→ **Input records**
-- ==== Sys2Proof/Machine/Probe.lean ====
section
/-! DEFINITION. The machine instantiated at any PROBE_ADDR (00_scope R7; 92 D5): PROBE_ADDR enters INIT's rule alone. -/
namespace Sys2Proof.Machine

/-- One engine step of a command, PROBE_ADDR being `probe`. -/
def execAt (probe : VAddr) (i : Instr) (s : State) : Host.Outcome State Fault Refusal :=
  match i with
  | .init mode gain itime => command gateInit (.init mode gain itime) (initRule probe mode gain itime) s
  | .read _ | .write _ _ | .modify _ _ _ | .setMode _ | .setGain _ | .setItime _ | .setBulbCur _ | .setBulb _
  | .setIndCur _ | .setInd _ | .softReset | .getName | .getWavelengths | .takeMeas | .takeMeasIllum | .readCal
  | .readTemp => exec i s

/-- One step of the machine, PROBE_ADDR being `probe`. -/
def stepAt (probe : VAddr) (s : State) : Host.Outcome State Fault Refusal :=
  match turn s with
  | .run i => execAt probe i s
  | .act o => o

end Sys2Proof.Machine
end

→ **To do**
Verbatim reproduction is required for the line holding "def execAt (probe" and for every line after it in the records, with no other line included.

→ **Solution**
def execAt (probe : VAddr) (i : Instr) (s : State) : Host.Outcome State Fault Refusal :=
  match i with
  | .init mode gain itime => command gateInit (.init mode gain itime) (initRule probe mode gain itime) s
  | .read _ | .write _ _ | .modify _ _ _ | .setMode _ | .setGain _ | .setItime _ | .setBulbCur _ | .setBulb _
  | .setIndCur _ | .setInd _ | .softReset | .getName | .getWavelengths | .takeMeas | .takeMeasIllum | .readCal
  | .readTemp => exec i s

/-- One step of the machine, PROBE_ADDR being `probe`. -/
def stepAt (probe : VAddr) (s : State) : Host.Outcome State Fault Refusal :=
  match turn s with
  | .run i => execAt probe i s
  | .act o => o

end Sys2Proof.Machine
end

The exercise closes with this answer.